Be Here Now is a landmark album for Oasis. It was the peak of Liam and Noel Gallagher‘s fame, selling over half a million copies in the first week, making it the fastest selling album in UK chart history.
As the band’s popularity increased, so did the extravagance and ambition around them. It was only natural that the album’s cover art would be more ambitious than that of the first two records. The sleeve of Definitely Maybe was shot in Bonehead‘s front room. The cover for (What’s The Story) Morning Glory? was shot on a deserted street in London’s Soho area.
For Be Here Now, the sleeve would be something special. Art directed by Brian Cannon and photographed by Michael Spencer-Jones, who had both worked on the previous two albums, the image depicts the band stood around the swimming pool in a garden of a large house.
In the pool is a partially submerged Rolls Royce car (a tribute to The Who’s Keith Moon, who reportedly drove his own motor into a pool). There’s also a moped, a gramophone, a globe and other sundry objects, including a calendar that displays the date of the album’s release: Thursday 21 August.
Speaking to comedians George Lewis and Paul McCaffrey on the BritPopCast podcast, Brian Cannon estimates that the cover was probably the most expensive record sleeve ever created.
He claims: “When everything was considered, when everybody had been paid… It came to about £75,000 in the end. Can you imagine that?
“People don’t even spend that on recording these days let alone a record sleeve. Has there ever been a more expensive record sleeve? I’m sure there must have. But I can’t think of one, can you?”
Cannon is keen to point out that the £75,000 does NOT include the bar bill.
“Creation had a bar tab that ran constantly throughout the day so there’d be waitresses from this hotel constantly coming out all day long with trays full of pints of lager. So come the evening time, Bonehead could not stand up. Towards the end of the shoot, every picture has Bonehead sat down with his feet dangling in the pool, because he was that leathered.”
The photo for the sleeve was shot in April 1997 at Stocks House, a huge Georgian mansion in Aldbury, Hertfordshire – and the day was an eventful one, according to Brian.
First they had to drain the swimming pool to allow them to winch in a genuine Rolls Royce Silver Shadow – there was no Photoshopping involved.

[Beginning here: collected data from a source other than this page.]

/-- Each programmed byte takes one token; the level does not fall below 0 (R425). -/
def Mod.chargeWear (m : Mod) (bytes : Nat) : Mod :=
  { m with t2 := { m.t2 with wearSpent := min (2 * m.driveWrite) (m.t2.wearSpent + bytes * 10000) } }

/-- Programs of the flash translation on a channel, for relocation and the journal: the bytes are a free value, charged to FLASH
(R348, R425, R525). -/
def Mod.chargeFree (m : Mod) (channel : Nat) : Mod :=
  (m.freeVal.2.chargeWear m.freeVal.1).count 0x0008 (0x4000 + channel) 0x3007 none m.freeVal.1

/-- Reserve space in T1 or T2 for an eviction, a demotion or a sweep. While the governor has left OPEN such a program waits or takes its
turn at the refill rate, by a free choice (R426). -/
def Mod.turnAlloc (m : Mod) (t : Tier) (n : Nat) : Option Place × Mod :=
  let c := m.choose 2
  if t ≠ .t2 ∨ m.t2.wearState = 0 then m.lowAlloc t n (m.mem.recs.length + 1)
  else if c.1 = 0 then (none, c.2)
  else c.2.lowAlloc t n (m.mem.recs.length + 1)

/-- The tier to which an eviction goes: T1 when it is usable with more than 2% of its data area free, otherwise T2 (R116); T1 as well
where T2 takes no image (R421). -/
def Mod.evictTier (m : Mod) : Tier := if m.t1Usable ∧ (m.t1Total < m.t1Free * 50 ∨ !m.t2Usable) then .t1 else .t2

/-- Place an evicted image of `n` sectors; none where the eviction waits (R116, R163). A T1 whose free space lies in no run long enough
leaves the image to T2. -/
def Mod.evictPlace (m : Mod) (n : Nat) : Option Place × Mod :=
  match m.turnAlloc m.evictTier n with
  | (some p, m1) => (some p, m1)
  | (none, m1) => if m.evictTier = .t1 then m1.turnAlloc .t2 n else (none, m1)

/-! ### Capacity (R129 to R134) -/

/-- The lower capacity before the reserve. -/
def Mod.lowerRaw (m : Mod) : Nat :=
  sumOf (m.t1.map (fun p => p.dataSectors * 256)) + m.t2Bytes - (if m.mapInT2 then m.mapStore else 0)

/-- L (R129). -/
def Mod.capL (m : Mod) : Nat := m.lowerRaw * 99 / 100

/-- Neither T1 nor T2 is usable: every region is placed and accounted as PIN_T0 (R117). -/
def Mod.onlyT0 (m : Mod) : Bool := !m.t1Usable && !m.t2Usable

def Mod.residency (m : Mod) (g : Region) : Residency := if m.onlyT0 then .pinT0 else g.residency

/-- Charge of a FLOOR region with `n` extents (R131). -/
def Region.chargeFor (g : Region) (pinT0 : Bool) (n : Nat) : Nat :=
  if g.elastic then 0
  else
    let floor := if pinT0 ∧ !g.packed then 1000 else g.floor
    ceilDiv (n * 2 ^ 28 * 1000 * (100 + g.verReserve)) (floor * 100 * 256) * 256

def Mod.charge (m : Mod) (g : Region) : Nat := g.chargeFor (m.residency g = .pinT0) g.ordinals.length

/-- FLOOR charges against L, of one partition (or all with 64). -/
def Mod.chargesL (m : Mod) (part : Nat) : Nat :=
  sumOf (m.mem.regions.map (fun g => if (part = 64 ∨ g.2.owner = part) ∧ m.residency g.2 ≠ .pinT0 then m.charge g.2 else 0))

/-- T0 charges of a partition: PIN_T0 charges and movement image areas. -/
def Mod.chargesT0 (m : Mod) (part : Nat) : Nat :=
  sumOf (m.mem.regions.map (fun g => if g.2.owner = part ∧ m.residency g.2 = .pinT0 then m.charge g.2 else 0)) + m.imageAreas part

/-- A pane draws on elastic free space: a backed pane of an ELASTIC region, or a copy beyond its region's version reserve, of a region
that is not homed as PIN_T0 (R131). -/
def Mod.drawsElastic (m : Mod) (x : PaneRec) (g : Region) : Bool :=
  (x.elasticHeld || (g.elastic && x.tier != .unbacked && !(x.state == .poisoned && x.sectors == 0))) && m.residency g != .pinT0

/-- Space that a pane holds against elastic free space: its stored size once encoded and the worst case before (R132), the T2 parked image
of a DURABLE ELASTIC region included (R615). -/
def Mod.elasticBytes (m : Mod) (x : PaneRec) : Nat :=
  match Tbl.find m.mem.regions x.region with
  | none => 0
  | some g =>
    (match x.parked with
      | some p => if g.durable ∧ g.elastic ∧ x.tier = .t0 ∧ p.place.tier = .t2 then p.place.sectors * 256 else 0
      | none => 0) +
    (if m.drawsElastic x g then x.encoded.getD g.worst * 256 else 0)

def Mod.elasticUsed (m : Mod) (part : Nat) : Nat :=
  sumOf (m.mem.recs.map (fun x => match Tbl.find m.mem.regions x.2.region with
    | some g => if part = 64 ∨ g.owner = part then m.elasticBytes x.2 else 0
    | none => 0)) +
  sumOf (m.mem.cows.map (fun c => match Tbl.find m.mem.regions c.region with
    | some g => if c.elastic ∧ m.residency g ≠ .pinT0 ∧ (part = 64 ∨ g.owner = part) then g.worst * 256 else 0
    | none => 0))

/-- Elastic free space (R131). -/
def Mod.elasticFree (m : Mod) : Nat := m.capL - m.chargesL 64 - m.elasticUsed 64

/-- Parked-slot bytes (R136). -/
def Mod.parkedBytes (m : Mod) : Nat := sumOf (m.mem.recs.map (fun x => match x.2.parked with | some p => p.place.sectors * 256 | none => 0))

/-! ### Reading a pane (R103, R104, R108, R182, R385) -/

/-- The table image of a live generation of a region. -/
def Mod.tableOf (m : Mod) (r gen : Nat) : Option Mem :=
  match Tbl.find m.mem.regions r with
  | some g => (Tbl.find g.tables.gens gen).map (fun t => t.image)
  | none => none

/-- Tile `t` of a record's logical contents: its 2,048 bytes, or none when the tile is poisoned; and whether a Lehr format
error was found. A raw frame carries poison by the line, given as the third part. -/
def Mod.tileOf (m : Mod) (x : PaneRec) (t : Nat) : Option (List Byte) × Bool × List Nat :=
  if x.state = .poisoned then (none, false, [])
  else
    match x.tier, x.form with
    | .unbacked, _ => (some (List.replicate 2048 0), false, [])
    | _, .zero => (some (List.replicate 2048 0), false, [])
    | _, .raw => (some (Mem.block x.img (t * 2048) 2048), false, x.poison.filter (fun l => l / 32 = t))
    | _, .frit => (if x.poison.contains t then none else fritDecode x.img t, false, [])
    | _, .lehr =>
      if x.poison.contains t then (none, false, [])
      else
        let d := lehrTileDecode x.img (m.tableOf x.region (lehrGen x.img)) t
        (d.1, d.2, [])

/-- A line of a record: its 64 bytes, or none when it reads as poison; and whether a format error was found. -/
def Mod.lineOf (m : Mod) (x : PaneRec) (line : Nat) : Option (List Byte) × Bool :=
  let t := m.tileOf x (line / 32)
  if t.2.2.contains line then (none, t.2.1) else (t.1.map (fun b => (b.drop (line % 32 * 64)).take 64), t.2.1)

/-- Every tile of a record as bytes, and the lines that carry poison (a poisoned tile carries it in every line). -/
def Mod.contents (m : Mod) (x : PaneRec) : List (List Byte) × List Nat :=
  let ts := (List.range 32).map (fun t => (t, m.tileOf x t))
  (ts.map (fun p => p.2.1.getD (List.replicate 2048 0)),
   ts.flatMap (fun p => if p.2.1 = none then (List.range 32).map (fun l => p.1 * 32 + l) else p.2.2.2))

/-- A decode of the record meets a Lehr format error (R157). -/
def Mod.badImage (m : Mod) (x : PaneRec) : Bool := x.form = .lehr && (List.range 32).any (fun t => (m.tileOf x t).2.1)

/-- The lines given as poisoned, as tile poison. -/
def tilePoison (lines : List Nat) : List Bool := (List.range 32).map (fun t => lines.any (fun l => l / 32 = t))

/-! ### Encoding a pane (R149, R158, R165) -/

/-- The table that an encode latches: number and image of the current generation (R149). -/
def Region.latched (g : Region) : Option (Nat × Mem) :=
  match g.tables.current with
  | some n => (Tbl.find g.tables.gens n).map (fun t => (n, t.image))
  | none => none

/-- What an encode of a pane of the region latches when it starts (R149, R181). -/
def Region.latch (g : Region) : Latch := { table := g.latched.map (fun t => t.1), expFloor := g.expFloor }

/-- The stored form of a pane's contents in its region, encoded with what was latched: form, generation, image (R149, R150, R158). -/
def Region.encodeAs (g : Region) (l : Latch) (tiles : List (List Byte)) (poison : List Bool) : PForm × Nat × List Byte :=
  if tiles.all (fun t => t.all (· = 0)) ∧ poison.all (fun p => !p) then (.zero, 0, [])
  else
    match g.form with
    | .frit => (.frit, 0, fritEncode g.dtype tiles poison)
    | _ =>
      let table := l.table.bind (fun n => (Tbl.find g.tables.gens n).map (fun t => (n, t.image)))
      let img := lehrEncode g.dtype (g.form = .raw) table l.expFloor tiles poison
      (.lehr, (if lehrNoTable (Mem.pack 0 img) then 0 else lehrGen (Mem.pack 0 img)), img)

/-- The same with what the region latches now. -/
def Region.encode (g : Region) (tiles : List (List Byte)) (poison : List Bool) : PForm × Nat × List Byte := g.encodeAs g.latch tiles poison

/-- Symbols that a pane adds to the first-pass histogram (R165). -/
def sampleSymbols (d : DType) (tiles : List (List Byte)) (poison : List Bool) : List Nat :=
  ((tiles.zip poison).filter (fun p => !p.2 && !p.1.all (· = 0))).flatMap (fun p => tileSymbols d p.1)

/-- Sample a pane that an engine encodes into the first pass of a LEHR region that has no table (R165). -/
def Mod.sampleFirst (m : Mod) (r : Nat) (tiles : List (List Byte)) (poison : List Bool) : Mod :=
  m.setRegion r (fun g =>
    let syms := sampleSymbols g.dtype tiles poison
    if g.form = .lehr ∧ g.tables.current = none ∧ g.tables.sampled < 64 ∧ syms ≠ [] then
      { g with tables := { g.tables with sampled := g.tables.sampled + 1,
                                         histogram := syms.foldl (fun t s => Tbl.updD t s 0 (· + 1)) g.tables.histogram } }
    else g)

/-- MAX_EXP_UNITS of an image written for a region enters its statistic SLOWEST_EXP_UNITS (R180). -/
def Mod.noteSlowest (m : Mod) (r : Nat) (form : PForm) (img : Mem) : Mod :=
  if form = .lehr then m.setRegion r (fun g => { g with tables := { g.tables with slowest := max g.tables.slowest (lehrMaxExp img) } }) else m

end Sys2Proof.Machine
end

“We had to get the Rolls Royce on a big crane, then dangle it in the pool without any water until we’d approximated how it was gonna look with the nose end sticking up. It’s obviously staged – if you drove a car in a pool, it’d just sink wouldn’t it?”
“If you look at some of the outtakes, we had a couple of guys build a scaffolding rig underneath it, not like you’d get nowadays where you’d have a big professional scaffolding team come in. It was just some lads we knew, who got a bit of scaffolding and propped up this three ton car.”
“At one point there were actually some beer crates and old tyres involved. It was so spectacularly dangerous, it was unbelievable.”
“Then we had to fill the pool back up and the amount of water required to do it in such a rush meant that nobody in the village around the location could flush their toilet for 24 hours, because we’d sucked all the water out!”
The crew then retired for the night, to await the actual shoot the next day.
Cannon continued: “I stayed in a hotel that night and out of my window I could see the pool and I could hear this car creaking under this ramshackle support we’d built. I thought, if that goes over, we’re knackered. It’s obviously gonna smash the tiles, presumably the water’s gonna drain out, then we’ve had it. We can’t do it again. It was the worst night’s sleep I’ve ever had.”
Nevertheless the car stayed upright and the shoot went ahead.
Cannon recalls: “People were under the impression that we actually bought a Rolls Royce and trashed it – no we didn’t, we hired it for £1,000. There was no engine in it. We had to give it them back, but it still cost us a grand. Then it went back to the scrap yard.”